Heh, well, if the thread is as much a lost cause as I suspect, it will continue to rage.
Perhaps for every failed law-enforcement initiative that involves commercial transactions:
prostitution
immigration control
the ‘Drug War’
(others)
…the stress should be shifted from one set of ‘perps’, one side of the transaction, to the other for more satisfactory results.
It’s never made (surface) sense to me busting illegal immigrant workers, when the farmer/boss was such an easier target. (Of course, the PTB aren’t actually SERIOUS about stopping that flow, they just want to cow the poor immigrants while the guys w/the money reap the benefits.)
I’m not sure I trust Kristof’s summary of the Netherlands. However, it is wrong to think any regulatory scheme will pick out all the problems that will arise as the result of it. Regulations have to adapt to circumstances. Kristof doesn’t say that the Netherlands is going back to criminalizing prostitution, or even decriminalizing - which one would expect if it were a massive failure. In contrast, he says merely that the Swedes are happy with their program - but I have a hard time believing they don’t have to deal with bad brothels and gangs as well. There’s no magic wand - there’s only constant adjustment. Either way, it would be a better system than the one that is in place in the U.S.
It is a libertarian wet dream to think, oh, let’s have legalization without regulation. That simply doesn’t work - as the financial markets have amply proven, recently.
I do think that if prostitution were legalized, it would have to be under the auspices of some kind of guild system - a sort of prostitutes AMA - for it to work.

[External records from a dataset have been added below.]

/-! ### `setThread` -/

@[simp] theorem State.setThread_mem (n : Nat) (t : Thread) : (s.setThread n t).mem = s.mem := rfl
@[simp] theorem State.setThread_poison (n : Nat) (t : Thread) : (s.setThread n t).poison = s.poison := rfl
@[simp] theorem State.setThread_lineSlot (n : Nat) (t : Thread) : (s.setThread n t).lineSlot = s.lineSlot := rfl
@[simp] theorem State.setThread_lineKey (n : Nat) (t : Thread) : (s.setThread n t).lineKey = s.lineKey := rfl
@[simp] theorem State.setThread_threads (n : Nat) (t : Thread) : (s.setThread n t).threads = s.threads.set n t := rfl
@[simp] theorem State.setThread_tiles (n : Nat) (t : Thread) : (s.setThread n t).tiles = s.tiles := rfl
@[simp] theorem State.setThread_cores (n : Nat) (t : Thread) : (s.setThread n t).cores = s.cores := rfl
@[simp] theorem State.setThread_groups (n : Nat) (t : Thread) : (s.setThread n t).groups = s.groups := rfl
@[simp] theorem State.setThread_waves (n : Nat) (t : Thread) : (s.setThread n t).waves = s.waves := rfl
@[simp] theorem State.setThread_nextWave (n : Nat) (t : Thread) : (s.setThread n t).nextWave = s.nextWave := rfl
@[simp] theorem State.setThread_nextAge (n : Nat) (t : Thread) : (s.setThread n t).nextAge = s.nextAge := rfl
@[simp] theorem State.setThread_nextPush (n : Nat) (t : Thread) : (s.setThread n t).nextPush = s.nextPush := rfl
@[simp] theorem State.setThread_nextTag (n : Nat) (t : Thread) : (s.setThread n t).nextTag = s.nextTag := rfl
@[simp] theorem State.setThread_nextPark (n : Nat) (t : Thread) : (s.setThread n t).nextPark = s.nextPark := rfl
@[simp] theorem State.setThread_nextAtom (n : Nat) (t : Thread) : (s.setThread n t).nextAtom = s.nextAtom := rfl
@[simp] theorem State.setThread_watched (n : Nat) (t : Thread) : (s.setThread n t).watched = s.watched := rfl
@[simp] theorem State.setThread_direct (n : Nat) (t : Thread) : (s.setThread n t).direct = s.direct := rfl
@[simp] theorem State.setThread_hostPark (n : Nat) (t : Thread) : (s.setThread n t).hostPark = s.hostPark := rfl
@[simp] theorem State.setThread_frames (n : Nat) (t : Thread) : (s.setThread n t).frames = s.frames := rfl
@[simp] theorem State.setThread_asids (n : Nat) (t : Thread) : (s.setThread n t).asids = s.asids := rfl
@[simp] theorem State.setThread_records (n : Nat) (t : Thread) : (s.setThread n t).records = s.records := rfl
@[simp] theorem State.setThread_faultq (n : Nat) (t : Thread) : (s.setThread n t).faultq = s.faultq := rfl
@[simp] theorem State.setThread_parks (n : Nat) (t : Thread) : (s.setThread n t).parks = s.parks := rfl
@[simp] theorem State.setThread_walks (n : Nat) (t : Thread) : (s.setThread n t).walks = s.walks := rfl
@[simp] theorem State.setThread_tlbs (n : Nat) (t : Thread) : (s.setThread n t).tlbs = s.tlbs := rfl
@[simp] theorem State.setThread_home (n : Nat) (t : Thread) : (s.setThread n t).home = s.home := rfl
@[simp] theorem State.setThread_l1 (n : Nat) (t : Thread) : (s.setThread n t).l1 = s.l1 := rfl
@[simp] theorem State.setThread_msgs (n : Nat) (t : Thread) : (s.setThread n t).msgs = s.msgs := rfl
@[simp] theorem State.setThread_peerL2 (n : Nat) (t : Thread) : (s.setThread n t).peerL2 = s.peerL2 := rfl
@[simp] theorem State.setThread_peerInv (n : Nat) (t : Thread) : (s.setThread n t).peerInv = s.peerInv := rfl
@[simp] theorem State.setThread_answers (n : Nat) (t : Thread) : (s.setThread n t).answers = s.answers := rfl
@[simp] theorem State.setThread_frozen (n : Nat) (t : Thread) : (s.setThread n t).frozen = s.frozen := rfl
@[simp] theorem State.setThread_links (n : Nat) (t : Thread) : (s.setThread n t).links = s.links := rfl
@[simp] theorem State.setThread_host (n : Nat) (t : Thread) : (s.setThread n t).host = s.host := rfl
@[simp] theorem State.setThread_energy (n : Nat) (t : Thread) : (s.setThread n t).energy = s.energy := rfl
@[simp] theorem State.setThread_keys (n : Nat) (t : Thread) : (s.setThread n t).keys = s.keys := rfl
@[simp] theorem State.setThread_domain (n : Nat) (t : Thread) : (s.setThread n t).domain = s.domain := rfl
@[simp] theorem State.setThread_spoolTaken (n : Nat) (t : Thread) : (s.setThread n t).spoolTaken = s.spoolTaken := rfl
@[simp] theorem State.setThread_cycle (n : Nat) (t : Thread) : (s.setThread n t).cycle = s.cycle := rfl
@[simp] theorem State.setThread_cur (n : Nat) (t : Thread) : (s.setThread n t).cur = s.cur := rfl
@[simp] theorem State.setThread_inputs (n : Nat) (t : Thread) : (s.setThread n t).inputs = s.inputs := rfl
@[simp] theorem State.setThread_queue (n : Nat) (t : Thread) : (s.setThread n t).queue = s.queue := rfl
@[simp] theorem State.setThread_free (n : Nat) (t : Thread) : (s.setThread n t).free = s.free := rfl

And Amanda, don’t you find it rather irritating that the driver of this discussion is the resignation of that dickhead, Spitzer, than, say, the slaughter of seven prostitutes in Houston in November of last year, or the insane persecution of the D.C. Madame? I do.
The more I think about it, the more I think keeping it illegal to buy sex while making it legal to sell shifts the power dynamic in a way that helps compensate for the general misogyny of our culture. If the johns are the ones with something to fear, maybe they have an extra incentive to be respectful.
I also wonder if the reduced demand stems from the shift in that power dynamic. It’s less appealing to those men who want to own and degrade someone. If that segment of the customer base is smaller, that would be a good thing.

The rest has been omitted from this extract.